__Exercise description__: The answer must be a single number: the count of lines in the listing that hold the string "hpassed".

__Data records__:
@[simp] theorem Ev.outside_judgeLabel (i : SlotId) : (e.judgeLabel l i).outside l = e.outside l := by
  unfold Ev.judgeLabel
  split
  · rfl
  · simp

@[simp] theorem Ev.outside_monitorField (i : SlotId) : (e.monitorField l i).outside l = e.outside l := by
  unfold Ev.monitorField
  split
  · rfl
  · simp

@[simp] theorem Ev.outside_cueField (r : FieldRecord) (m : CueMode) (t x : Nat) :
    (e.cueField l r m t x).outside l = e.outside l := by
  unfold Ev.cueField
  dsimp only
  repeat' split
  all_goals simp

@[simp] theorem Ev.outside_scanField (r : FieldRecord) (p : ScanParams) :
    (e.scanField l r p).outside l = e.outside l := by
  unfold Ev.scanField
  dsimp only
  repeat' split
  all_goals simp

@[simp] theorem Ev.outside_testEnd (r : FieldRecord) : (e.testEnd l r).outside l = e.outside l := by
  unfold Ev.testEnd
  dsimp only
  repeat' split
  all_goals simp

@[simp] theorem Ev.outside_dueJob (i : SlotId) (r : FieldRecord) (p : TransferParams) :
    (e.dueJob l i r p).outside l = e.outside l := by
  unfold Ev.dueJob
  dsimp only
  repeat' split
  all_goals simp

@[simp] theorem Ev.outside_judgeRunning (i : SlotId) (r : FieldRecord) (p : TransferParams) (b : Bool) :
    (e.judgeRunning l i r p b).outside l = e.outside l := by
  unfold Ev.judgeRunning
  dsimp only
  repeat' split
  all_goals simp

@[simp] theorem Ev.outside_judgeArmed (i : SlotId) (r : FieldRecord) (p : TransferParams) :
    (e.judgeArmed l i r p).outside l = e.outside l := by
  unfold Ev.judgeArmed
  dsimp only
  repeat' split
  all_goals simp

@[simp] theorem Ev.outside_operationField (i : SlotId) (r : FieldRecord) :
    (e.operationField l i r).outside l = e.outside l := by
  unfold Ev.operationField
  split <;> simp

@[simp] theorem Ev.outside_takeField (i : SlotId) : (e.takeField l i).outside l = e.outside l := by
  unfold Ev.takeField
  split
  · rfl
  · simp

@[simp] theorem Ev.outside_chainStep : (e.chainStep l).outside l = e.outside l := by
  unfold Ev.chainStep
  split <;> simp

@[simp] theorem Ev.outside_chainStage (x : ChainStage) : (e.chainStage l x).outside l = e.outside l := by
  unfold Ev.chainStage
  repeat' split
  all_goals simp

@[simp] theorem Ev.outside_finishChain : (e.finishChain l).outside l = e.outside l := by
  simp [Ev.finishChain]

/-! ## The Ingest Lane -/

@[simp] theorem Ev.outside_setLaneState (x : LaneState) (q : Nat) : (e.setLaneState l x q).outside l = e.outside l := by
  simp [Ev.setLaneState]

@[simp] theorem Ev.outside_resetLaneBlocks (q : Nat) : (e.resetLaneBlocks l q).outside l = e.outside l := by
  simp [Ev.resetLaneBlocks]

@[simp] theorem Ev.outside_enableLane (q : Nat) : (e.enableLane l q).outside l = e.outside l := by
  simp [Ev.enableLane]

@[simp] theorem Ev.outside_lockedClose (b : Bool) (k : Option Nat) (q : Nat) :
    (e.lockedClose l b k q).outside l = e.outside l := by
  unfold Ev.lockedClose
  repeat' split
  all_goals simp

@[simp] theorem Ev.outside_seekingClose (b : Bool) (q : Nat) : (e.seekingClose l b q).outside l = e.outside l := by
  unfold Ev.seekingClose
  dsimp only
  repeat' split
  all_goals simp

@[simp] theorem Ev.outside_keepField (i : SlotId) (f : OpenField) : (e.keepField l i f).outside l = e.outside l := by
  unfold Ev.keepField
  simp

* * *

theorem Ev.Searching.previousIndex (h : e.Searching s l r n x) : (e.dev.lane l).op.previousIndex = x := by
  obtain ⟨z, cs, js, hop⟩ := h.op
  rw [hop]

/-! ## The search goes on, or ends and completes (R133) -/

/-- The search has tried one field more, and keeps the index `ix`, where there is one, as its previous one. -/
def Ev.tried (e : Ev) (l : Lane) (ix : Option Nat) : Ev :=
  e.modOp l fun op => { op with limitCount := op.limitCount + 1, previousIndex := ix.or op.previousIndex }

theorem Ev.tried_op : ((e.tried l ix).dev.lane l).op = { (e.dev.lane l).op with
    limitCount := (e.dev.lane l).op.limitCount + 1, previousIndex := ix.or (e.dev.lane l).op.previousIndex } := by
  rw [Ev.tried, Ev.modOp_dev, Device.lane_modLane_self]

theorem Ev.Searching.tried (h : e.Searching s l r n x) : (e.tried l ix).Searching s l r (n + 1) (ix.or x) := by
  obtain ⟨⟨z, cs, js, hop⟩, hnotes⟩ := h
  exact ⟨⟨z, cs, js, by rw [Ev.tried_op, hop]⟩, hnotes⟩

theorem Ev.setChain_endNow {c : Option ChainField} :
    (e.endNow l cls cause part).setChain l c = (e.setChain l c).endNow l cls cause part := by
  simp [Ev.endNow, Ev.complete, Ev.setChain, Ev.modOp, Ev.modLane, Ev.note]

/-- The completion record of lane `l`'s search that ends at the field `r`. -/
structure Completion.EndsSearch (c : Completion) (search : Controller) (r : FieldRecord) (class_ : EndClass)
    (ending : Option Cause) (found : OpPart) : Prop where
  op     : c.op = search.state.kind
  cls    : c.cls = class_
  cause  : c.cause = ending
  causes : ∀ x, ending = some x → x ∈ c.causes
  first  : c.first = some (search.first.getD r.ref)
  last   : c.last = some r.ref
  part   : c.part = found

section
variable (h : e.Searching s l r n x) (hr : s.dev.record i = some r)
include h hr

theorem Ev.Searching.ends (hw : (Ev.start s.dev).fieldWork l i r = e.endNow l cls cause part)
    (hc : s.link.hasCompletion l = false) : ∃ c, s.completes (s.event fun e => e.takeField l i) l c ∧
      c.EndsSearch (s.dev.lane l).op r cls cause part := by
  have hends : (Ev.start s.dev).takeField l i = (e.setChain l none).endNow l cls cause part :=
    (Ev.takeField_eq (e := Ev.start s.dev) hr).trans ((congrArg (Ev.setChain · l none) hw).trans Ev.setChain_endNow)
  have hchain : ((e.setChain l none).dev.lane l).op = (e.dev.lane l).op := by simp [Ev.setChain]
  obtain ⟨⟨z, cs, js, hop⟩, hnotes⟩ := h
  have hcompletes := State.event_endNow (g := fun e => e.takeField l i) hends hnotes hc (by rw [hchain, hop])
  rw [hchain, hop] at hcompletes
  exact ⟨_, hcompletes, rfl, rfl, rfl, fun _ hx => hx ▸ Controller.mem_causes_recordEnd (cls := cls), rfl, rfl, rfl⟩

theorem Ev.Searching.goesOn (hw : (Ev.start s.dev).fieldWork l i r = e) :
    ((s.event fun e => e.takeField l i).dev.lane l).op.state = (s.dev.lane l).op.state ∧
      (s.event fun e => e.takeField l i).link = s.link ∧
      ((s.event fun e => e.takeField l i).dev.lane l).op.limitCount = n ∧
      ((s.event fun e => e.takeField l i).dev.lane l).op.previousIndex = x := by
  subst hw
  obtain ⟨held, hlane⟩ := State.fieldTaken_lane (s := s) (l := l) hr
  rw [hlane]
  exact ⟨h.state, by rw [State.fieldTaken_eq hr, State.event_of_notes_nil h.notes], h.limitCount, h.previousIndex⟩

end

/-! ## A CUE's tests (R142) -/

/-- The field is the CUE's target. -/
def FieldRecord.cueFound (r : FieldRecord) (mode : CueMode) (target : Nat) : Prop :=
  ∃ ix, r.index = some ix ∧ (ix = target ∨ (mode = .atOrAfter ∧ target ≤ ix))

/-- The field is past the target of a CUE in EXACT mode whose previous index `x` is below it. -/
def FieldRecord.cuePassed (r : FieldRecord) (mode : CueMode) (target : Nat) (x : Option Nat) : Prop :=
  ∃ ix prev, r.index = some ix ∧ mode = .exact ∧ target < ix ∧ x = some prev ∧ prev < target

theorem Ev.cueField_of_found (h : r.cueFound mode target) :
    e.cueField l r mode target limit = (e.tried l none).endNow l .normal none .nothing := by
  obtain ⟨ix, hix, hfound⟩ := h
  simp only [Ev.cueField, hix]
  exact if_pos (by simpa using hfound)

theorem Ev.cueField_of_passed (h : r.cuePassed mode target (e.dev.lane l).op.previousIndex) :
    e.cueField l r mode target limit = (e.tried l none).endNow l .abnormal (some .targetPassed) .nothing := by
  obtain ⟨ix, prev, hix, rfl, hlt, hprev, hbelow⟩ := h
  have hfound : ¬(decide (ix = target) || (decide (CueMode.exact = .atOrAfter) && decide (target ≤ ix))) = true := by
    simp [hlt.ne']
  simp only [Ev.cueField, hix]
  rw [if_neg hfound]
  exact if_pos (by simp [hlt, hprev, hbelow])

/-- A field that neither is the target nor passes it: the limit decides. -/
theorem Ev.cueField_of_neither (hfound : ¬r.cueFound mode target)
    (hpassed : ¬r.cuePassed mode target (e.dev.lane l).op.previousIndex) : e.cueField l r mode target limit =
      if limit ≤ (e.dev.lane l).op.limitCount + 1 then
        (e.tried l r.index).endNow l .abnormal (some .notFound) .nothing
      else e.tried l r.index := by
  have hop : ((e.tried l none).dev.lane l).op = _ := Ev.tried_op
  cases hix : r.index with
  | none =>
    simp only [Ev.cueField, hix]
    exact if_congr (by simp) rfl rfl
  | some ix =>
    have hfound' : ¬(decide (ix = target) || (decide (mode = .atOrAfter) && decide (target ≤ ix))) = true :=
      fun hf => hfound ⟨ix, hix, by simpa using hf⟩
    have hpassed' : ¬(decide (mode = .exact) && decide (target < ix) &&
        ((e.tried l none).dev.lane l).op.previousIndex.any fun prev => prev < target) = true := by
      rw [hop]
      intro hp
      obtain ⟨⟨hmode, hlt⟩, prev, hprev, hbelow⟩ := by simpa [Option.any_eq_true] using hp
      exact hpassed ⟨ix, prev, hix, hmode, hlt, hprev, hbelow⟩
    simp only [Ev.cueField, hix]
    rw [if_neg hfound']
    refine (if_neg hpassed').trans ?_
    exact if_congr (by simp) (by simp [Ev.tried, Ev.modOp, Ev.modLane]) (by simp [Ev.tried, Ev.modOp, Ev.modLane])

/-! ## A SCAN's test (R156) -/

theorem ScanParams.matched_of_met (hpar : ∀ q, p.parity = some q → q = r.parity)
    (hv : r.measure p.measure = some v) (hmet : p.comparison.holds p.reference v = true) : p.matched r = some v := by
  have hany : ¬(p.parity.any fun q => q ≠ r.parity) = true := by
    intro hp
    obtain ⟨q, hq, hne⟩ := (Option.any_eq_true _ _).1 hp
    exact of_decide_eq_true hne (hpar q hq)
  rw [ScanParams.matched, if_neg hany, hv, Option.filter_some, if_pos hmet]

__Exercise solution__: 4